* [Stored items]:
-- ==== Sys2Proof/Laws/Cells.lean ====
section
/-! SUPPORT. Matrices cell by cell: when two are equal, and what each function over cells puts in a cell. -/

namespace Sys2Proof.Machine

/-- Two matrices with the same cells are equal. -/
theorem cells_ext {S T : CellMatrix} (h : ∀ r c : Fin 4, S[r][c] = T[r][c]) : S = T := by
  apply Vector.ext
  intro r hr
  apply Vector.ext
  intro c hc
  exact h ⟨r, hr⟩ ⟨c, hc⟩

@[simp] theorem ofCells_get (f : Fin 4 → Fin 4 → Nibble) (r c : Nat) (hr : r < 4) (hc : c < 4) :
    (ofCells f)[r][c] = f ⟨r, hr⟩ ⟨c, hc⟩ := by
  simp [ofCells]

@[simp] theorem zeroMatrix_get (r c : Nat) (hr : r < 4) (hc : c < 4) : zeroMatrix[r][c] = 0 := by
  simp [zeroMatrix]

/-- xorCell changes its own cell and no other. -/
theorem xorCell_get (r c : Fin 4) (v : Nibble) (S : CellMatrix) (i j : Fin 4) :
    (xorCell r c v S)[i][j] = if i = r ∧ j = c then S[i][j] ^^^ v else S[i][j] := by
  simp only [xorCell, Fin.getElem_fin, Vector.getElem_set]
  by_cases hr : r.val = i.val
  · obtain rfl : r = i := Fin.ext hr
    by_cases hc : c.val = j.val
    · obtain rfl : c = j := Fin.ext hc
      simp
    · have : j ≠ c := fun h => hc (congrArg Fin.val h.symm)
      simp [hc, this]
  · have : i ≠ r := fun h => hr (congrArg Fin.val h.symm)
    simp [hr, this]

/-- The constant that addConstants XORs into cell (i, j), for round constant rc and key size kb (the table of R180). -/
def roundConstantCell (rc : BitVec 6) (kb : BitVec 8) (i j : Fin 4) : Nibble :=
  if j = 0 then BitVec.ofNat 4 i.val ^^^ (if i.val < 2 then highNibble kb else lowNibble kb)
  else if j = 1 then
    if i.val % 2 = 0 then ((rc >>> 3) &&& 7).setWidth 4 else (rc &&& 7).setWidth 4
  else 0

/-- The eleven XORs in one: each cell takes one constant. -/
theorem addConstants_get (cfg : Config) (S : CellMatrix) (r : Nat) (kb : BitVec 8) (i j : Fin 4) :
    (addConstants cfg S r kb)[i][j] = S[i][j] ^^^ roundConstantCell (roundConstant cfg r) kb i j := by
  simp only [addConstants, xorCell_get, roundConstantCell]
  fin_cases i <;> fin_cases j <;> simp [BitVec.xor_assoc]

@[simp] theorem addKey_get (S : CellMatrix) (K : List Nibble) (step : Nat) (kb : BitVec 8) (i j : Nat) (hi : i < 4)
    (hj : j < 4) :
    (addKey S K step kb)[i][j] = S[i][j] ^^^ keyNibble K (4 * i + j + step * 16) (kb.toNat / 4) := by
  simp [addKey]

@[simp] theorem subCells_get (cfg : Config) (S : CellMatrix) (r c : Nat) (hr : r < 4) (hc : c < 4) :
    (subCells cfg S)[r][c] = cfg.SBOX[S[r][c].toNat] := by
  simp [subCells]

@[simp] theorem shiftRows_get (S : CellMatrix) (r c : Nat) (hr : r < 4) (hc : c < 4) :
    (shiftRows S)[r][c] = S[r][(c + r) % 4] := by
  simp [shiftRows, Fin.val_add]

@[simp] theorem mixColumns_get (cfg : Config) (S : CellMatrix) (i j : Nat) (hi : i < 4) (hj : j < 4) :
    (mixColumns cfg S)[i][j] =
      gfmul cfg.MD[i][0] S[0][j] ^^^ gfmul cfg.MD[i][1] S[1][j] ^^^
      gfmul cfg.MD[i][2] S[2][j] ^^^ gfmul cfg.MD[i][3] S[3][j] := by
  simp [mixColumns]

@[simp] theorem pack_get (B : Vector Byte 8) (r c : Nat) (hr : r < 4) (hc : c < 4) :
    (pack B)[r][c] = nibbleOf B.toList (4 * r + c) := by
  simp [pack]

@[simp] theorem keyRegister_get (N : List Nibble) (i : Nat) (h : i < 32) : (keyRegister N)[i] = N.getD i 0 := by
  simp [keyRegister]

@[simp] theorem deriveKeyNibbles_length (bytes : List Byte) (kb : Nat) : (deriveKeyNibbles bytes kb).length = kb / 4 := by
  simp [deriveKeyNibbles]

/-- Inside the key array, keyNibble is the array's nibble. -/
theorem keyNibble_eq {K : List Nibble} {n L : Nat} (hL : 0 < L) (h : n % L < K.length) :
    keyNibble K n L = K[n % L] := by
  simp [keyNibble, hL, h]

/-- A register filled from a key array of L nibbles gives the array's own nibbles. -/
theorem keyNibble_keyRegister {N : List Nibble} {n L : Nat} (hL : 0 < L) (hN : N.length = L) (h32 : L ≤ 32) :
    keyNibble (keyRegister N).toList n L = keyNibble N n L := by
  have hlt : n % L < L := Nat.mod_lt n hL
  rw [keyNibble_eq hL (by simpa using by omega), keyNibble_eq hL (by omega)]
  simp [List.getD_eq_getElem?_getD, List.getElem?_eq_getElem (show n % L < N.length by omega)]

end Sys2Proof.Machine
end

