/-! ## Witnesses: the hypotheses of the statements can be met -/

theorem witness_DecodeOfEncode : (Instr.encrypt 255 15 31).wellFormed false = true ∧ (Instr.gfmul 15 15).wellFormed true = true := by
  decide
theorem witness_EncodeOfDecode : decode false 0x001FFFFA = .ok (.encrypt 255 15 31) ∧ decode true 0x07E00004 = .ok (.addkey 63) := by
  decide
theorem witness_StepRunsTheDecodedCommand :
    (State.reset.withFetchWord 32 0x07E00005).events = .issue 0x07E00005 :: [] ∧
    decode (State.reset.withFetchWord 32 0x07E00005).cfg.STEP_PORT 0x07E00005 = .ok (.addconst 63) := by decide
-- One word for each of R97's three conditions: OP = 0xB, a set RSV bit, and STEP_PORT = false with OP = 0x9.
theorem witness_IllegalWordRaisesIllegalCommand :
    (State.reset.withFetchWord 32 0xB).events = .issue 0xB :: [] ∧ (0xB : Nat) ≤ (fieldOP 0xB).toNat ∧
    (State.reset.withFetchWord 32 0x08000006).events = .issue 0x08000006 :: [] ∧
    (∃ row ∈ formatZeroBits, fieldOP 0x08000006 = row.1 ∧ (0x08000006 : Word) &&& row.2 ≠ 0) ∧
    (noSteps.withFetchWord 32 0x9).events = .issue 0x9 :: [] ∧
    (noSteps.withFetchWord 32 0x9).cfg.STEP_PORT = false ∧ fieldOP 0x9 ≠ 0xA := by decide
theorem witness_IllegalWordsAreThoseOfTheThreeKinds :
    noSteps.cfg.STEP_PORT = false ∧ ∃ t, issue 0x9 noSteps = .next t := ⟨rfl, _, rfl⟩
theorem witness_IdleKeepsAllState : State.reset.events = [] := rfl
theorem witness_DirectivesOnlyDriveTheirPort :
    ({ State.reset with events := [.driveBlock 1, .driveKey 1] } : State).events = .driveBlock 1 :: [.driveKey 1] ∧
    ({ State.reset with events := [.driveKey 1] } : State).events = .driveKey 1 :: [] := ⟨rfl, rfl⟩
theorem witness_ResetSetsEveryRegister :
    ({ loaded 1 1 128 with events := [.reset] } : State).events = .reset :: [] := rfl
theorem witness_ResetKeepsTheHostSide :
    ({ ports 1 1 with events := [.reset, .issue 6] } : State).events = .reset :: [.issue 6] := rfl
theorem witness_ErrorOutcomeIsPrecise :
    (∃ t, exec (.loadpt 9) State.reset = .next t ∧ t.ERR ≠ .noError) ∧
    ∃ t, issue 0xB State.reset = .next t ∧ t.ERR ≠ .noError := ⟨⟨_, rfl, by decide⟩, _, rfl, by decide⟩
theorem witness_CompletionLeavesErrs :
    ∃ t, exec (.loadpt 8) { State.reset with ERRS := true } = .next t ∧ t.ERR = .noError := ⟨_, rfl, by decide⟩
theorem witness_FirstFailedCheckIsReported :
    (∃ t, issue 0x0000760A State.reset = .next t) ∧ firstError 0x0000760A State.reset = .configError ∧
    firstError 0x0000080A State.reset = .blockLengthError ∧ firstError 0x06400005 State.reset = .stateNotLoaded := by
  refine ⟨⟨_, rfl⟩, ?_⟩
  decide
-- kb = 96, 65 (just above 64) and 129 (just above 128), on both commands.
theorem witness_ConfigErrorOnIllegalKeySize :
    decode true 0x000C0603 = .ok (.loadkey 96 12) ∧ decode true 0x00080413 = .ok (.loadkey 65 8) ∧
    decode true 0x0010881A = .ok (.encrypt 129 8 16) ∧ (65 : BitVec 8) ≠ 64 ∧ (129 : BitVec 8) ≠ 128 := by decide
theorem witness_BlockLengthErrorUnlessEight :
    decode true 0x00007002 = .ok (.loadpt 7) ∧ decode true 0x0008940A = .ok (.encrypt 64 9 8) ∧ (9 : BitVec 4) ≠ 8 := by
  decide
theorem witness_KeyLengthErrorOnShortKey :
    decode true 0x00070403 = .ok (.loadkey 64 7) ∧ decode true 0x000F880A = .ok (.encrypt 128 8 15) ∧
    (7 : BitVec 5).toNat < 8 ∧ (15 : BitVec 5).toNat < 16 ∧
    decode true 0x000C0603 = .ok (.loadkey 96 12) ∧ (96 : BitVec 8) ≠ 64 ∧ (96 : BitVec 8) ≠ 128 := by decide
theorem witness_StateNotLoadedWhileSvIsClear :
    State.reset.SV = false ∧ (∃ step, Instr.addkey 63 = .addkey step) ∧ ∃ r, Instr.addconst 63 = .addconst r :=
  ⟨rfl, ⟨63, rfl⟩, 63, rfl⟩
theorem witness_KeyNotLoadedWhileKvIsClear :
    ({ State.reset with SV := true } : State).SV = true ∧ ({ State.reset with SV := true } : State).KV = false ∧
    (∃ r, Instr.addconst 48 = .addconst r) := ⟨rfl, rfl, 48, rfl⟩
theorem witness_RangeErrorFromFortyEight :
    decode (loaded 0 0 64).cfg.STEP_PORT 0x06000005 = .ok (.addconst 48) ∧
    decode (loaded 0 0 64).cfg.STEP_PORT 0x07E00005 = .ok (.addconst 63) ∧
    (loaded 0 0 64).SV = true ∧ (loaded 0 0 64).KV = true ∧
    48 ≤ (48 : BitVec 6).toNat ∧ 48 ≤ (63 : BitVec 6).toNat := by decide
theorem witness_EncryptReportsOnlyTheDocumentsErrors :
    (∃ t, exec (.encrypt 96 8 12) State.reset = .next t) ∧ ∃ kb blen klen, Instr.encrypt 96 8 12 = .encrypt kb blen klen :=
  ⟨⟨_, rfl⟩, 96, 8, 12, rfl⟩
theorem witness_ErrsIsSticky :
    (∃ t, issue 0 State.reset = .next t ∧ t.ERR ≠ .noError) ∧
    (∃ t, step { State.reset with ERRS := true, events := [.reset] } = .next t ∧ t.ERRS = false) ∧
    State.reset.ERRS = false ∧ HostEvent.reset ∉ (State.reset.withFetchWord 32 0x7002).events.take 1 ∧
    ∃ t, runsTo 1 (State.reset.withFetchWord 32 0x7002) t ∧ t.ERRS = true :=
  ⟨⟨_, rfl, by decide⟩, ⟨_, rfl, rfl⟩, rfl, by decide, _, rfl, rfl⟩
-- The least KLEN for each key size, and the greatest.
theorem witness_LoadkeyResult :
    (64 : BitVec 8).toNat / 8 ≤ (8 : BitVec 5).toNat ∧ (128 : BitVec 8).toNat / 8 ≤ (16 : BitVec 5).toNat ∧
    (128 : BitVec 8).toNat / 8 ≤ (31 : BitVec 5).toNat ∧ ((64 : BitVec 8) = 64 ∨ (64 : BitVec 8) = 128) ∧
    ((128 : BitVec 8) = 64 ∨ (128 : BitVec 8) = 128) := by decide
theorem witness_AddkeyResult :
    (loaded 1 1 64).SV = true ∧ (loaded 1 1 64).KV = true ∧ ((loaded 1 1 64).KBR = 64 ∨ (loaded 1 1 64).KBR = 128) ∧
    ((loaded 1 1 128).KBR = 64 ∨ (loaded 1 1 128).KBR = 128) := by decide
theorem witness_AddconstResult :
    (loaded 1 1 64).SV = true ∧ (loaded 1 1 64).KV = true ∧ (47 : BitVec 6).toNat < 48 ∧ (0 : BitVec 6).toNat < 48 := by
  decide
theorem witness_SubcellsResult : (loaded 1 1 64).SV = true := rfl
theorem witness_ShiftrowsResult : (loaded 1 1 64).SV = true := rfl
theorem witness_MixcolResult : (loaded 1 1 64).SV = true := rfl
theorem witness_ReadoutResult : (loaded 1 1 64).SV = true := rfl
theorem witness_EncryptResult :
    ((64 : BitVec 8) = 64 ∨ (64 : BitVec 8) = 128) ∧ ((128 : BitVec 8) = 64 ∨ (128 : BitVec 8) = 128) ∧
    (128 : BitVec 8).toNat / 8 ≤ (16 : BitVec 5).toNat ∧
    (64 : BitVec 8).toNat / 8 ≤ (8 : BitVec 5).toNat := by decide
theorem witness_RegistersAreWrittenByTheirCommandsOnly :
    (∃ t, exec (.gfmul 3 7) (loaded 1 1 64) = .next t) ∧ (Instr.gfmul 3 7).opcode ∉ [0x2, 0x4, 0x5, 0x6, 0x7, 0x8] ∧
    (∃ t, exec .mixcol (loaded 1 1 64) = .next t) ∧ Instr.mixcol.opcode ∉ [0x9, 0xA] ∧ Instr.mixcol.opcode ≠ 0x1 :=
  ⟨⟨_, rfl⟩, by decide, ⟨_, rfl⟩, by decide, by decide⟩
theorem witness_ValidFlagsAreClearedByResetOnly :
    ∃ t, step { loaded 1 1 64 with events := [.reset] } = .next t ∧
      ((loaded 1 1 64).SV = true ∧ t.SV = false) ∧ ((loaded 1 1 64).KV = true ∧ t.KV = false) :=
  ⟨_, rfl, ⟨rfl, rfl⟩, rfl, rfl⟩
theorem witness_OutputValidRule :
    (∃ t, issue 0xB (loaded 1 1 64) = .next t ∧ t.ERR ≠ .noError) ∧
    ∃ t, exec .readout (loaded 1 1 64) = .next t ∧ t.OV = true := ⟨⟨_, rfl, by decide⟩, _, rfl, rfl⟩
theorem witness_TablesNeverChange : ∃ t, runsTo 1 (State.reset.withFetchWord 32 0x8002) t := ⟨_, rfl⟩
theorem witness_UnusedPortsAreIgnored :
    (∃ t, exec (.loadkey 64 8) State.reset = .next t) ∧ (Instr.loadkey 64 8).opcode ∉ [0x2, 0xA] ∧
    (∃ t, exec (.loadpt 8) State.reset = .next t) ∧ (Instr.loadpt 8).opcode ∉ [0x3, 0xA] :=
  ⟨⟨_, rfl⟩, by decide, ⟨_, rfl⟩, by decide⟩
theorem witness_LowKeyHalfIsIgnoredByLed64 :
    (0x0123456789ABCDEFFFFFFFFFFFFFFFFF : KeyWord).extractLsb' 64 64 =
      (ports 0 0x0123456789ABCDEF0000000000000000).DIN_KEY.extractLsb' 64 64 ∧
    (∃ t, exec (.loadkey 64 8) (ports 0 0x0123456789ABCDEF0000000000000000) = .next t) := ⟨by decide, _, rfl⟩
theorem witness_EncryptDependsOnItsPortsOnly :
    (ports 1 1).cfg = ({ ports 1 1 with SV := true, ERRS := true } : State).cfg ∧
    (∃ t, exec (.encrypt 64 8 8) (ports 1 1) = .next t) ∧
    ∃ t, exec (.encrypt 64 8 8) { ports 1 1 with SV := true, ERRS := true } = .next t := ⟨rfl, ⟨_, rfl⟩, _, rfl⟩
theorem witness_LatencyDoesNotDependOnData :
    (loaded 1 1 64).cfg.STEP_PORT = (loaded 2 3 128).cfg.STEP_PORT ∧ (loaded 1 1 64).SV = (loaded 2 3 128).SV ∧
    (loaded 1 1 64).KV = (loaded 2 3 128).KV := by decide
theorem witness_InvariantIsKeptByEveryStep :
    State.Inv State.reset ∧ ∃ t, step (State.reset.withFetchWord 32 0x00080403) = .next t :=
  ⟨⟨by decide, by simp [State.reset], by simp [State.reset], by simp [State.reset], by simp [State.reset],
    by simp [State.reset], by simp [State.reset], rfl⟩, _, rfl⟩
theorem witness_GfmulLaws : gfmul 9 2 = 1 ∧ (9 : Nibble) ≠ 0 := by decide
theorem witness_AddKeyIsAnInvolution :
    (loaded 1 1 64).SV = true ∧ (loaded 1 1 64).KV = true ∧
    ∃ t, execAll [.addkey 5, .addkey 5] (loaded 1 1 64) = .next t := ⟨rfl, rfl, _, rfl⟩
theorem witness_SubCellsIsBijective : defaultConfig.sboxIsPermutation = true := by decide
theorem witness_DefaultMixColumnsIsBijective : defaultConfig.MD = defaultMD := rfl
theorem witness_LayersKeepToColumnsAndRows :
    ∀ i : Fin 4, (pack (blockBytes 0x0001000000000000))[i][(0 : Fin 4)] = zeroMatrix[i][(0 : Fin 4)] := by decide
theorem witness_OrchestratorTransitions :
    ((64 : BitVec 8) = 64 ∨ (64 : BitVec 8) = 128) ∧ ((128 : BitVec 8) = 64 ∨ (128 : BitVec 8) = 128) ∧
    (loaded 1 1 64).enc.WS = (loaded 2 2 128).enc.WS ∧ (loaded 1 1 64).enc.EKB = (loaded 2 2 128).enc.EKB ∧
    (loaded 1 1 64).enc.PH = (loaded 2 2 128).enc.PH ∧ (loaded 1 1 64).enc.RND = (loaded 2 2 128).enc.RND := by decide
theorem witness_OrchestratorComputesEncryptFn :
    ((64 : BitVec 8) = 64 ∨ (64 : BitVec 8) = 128) ∧ ((128 : BitVec 8) = 64 ∨ (128 : BitVec 8) = 128) := by decide
theorem witness_EncryptionIsInjectiveInTheBlock :
    defaultConfig.sboxIsPermutation = true ∧ defaultConfig.MD = defaultMD ∧ ((128 : BitVec 8) = 64 ∨ (128 : BitVec 8) = 128) := by
  decide
-- A key of 20 bytes: the port carries 16 of them.
theorem witness_EncryptCommandImplementsTheOperation :
    let block := (blockBytes 0x0123456789ABCDEF).toList
    let key := keyBytes 0x00112233445566778899AABBCCDDEEFF ++ List.replicate 4 0
    let s := ports 0x0123456789ABCDEF 0x00112233445566778899AABBCCDDEEFF
    block.length = (8 : BitVec 4).toNat ∧ key.length = (20 : BitVec 5).toNat ∧
    block.take 8 = (blockBytes s.DIN_BLOCK).toList.take block.length ∧
    key.take 16 = (keyBytes s.DIN_KEY).take key.length := by decide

* [Goal of the exercise]:
How many lines in the entries above include the string "then"? Give only the number.

* [Exercise answer]:
4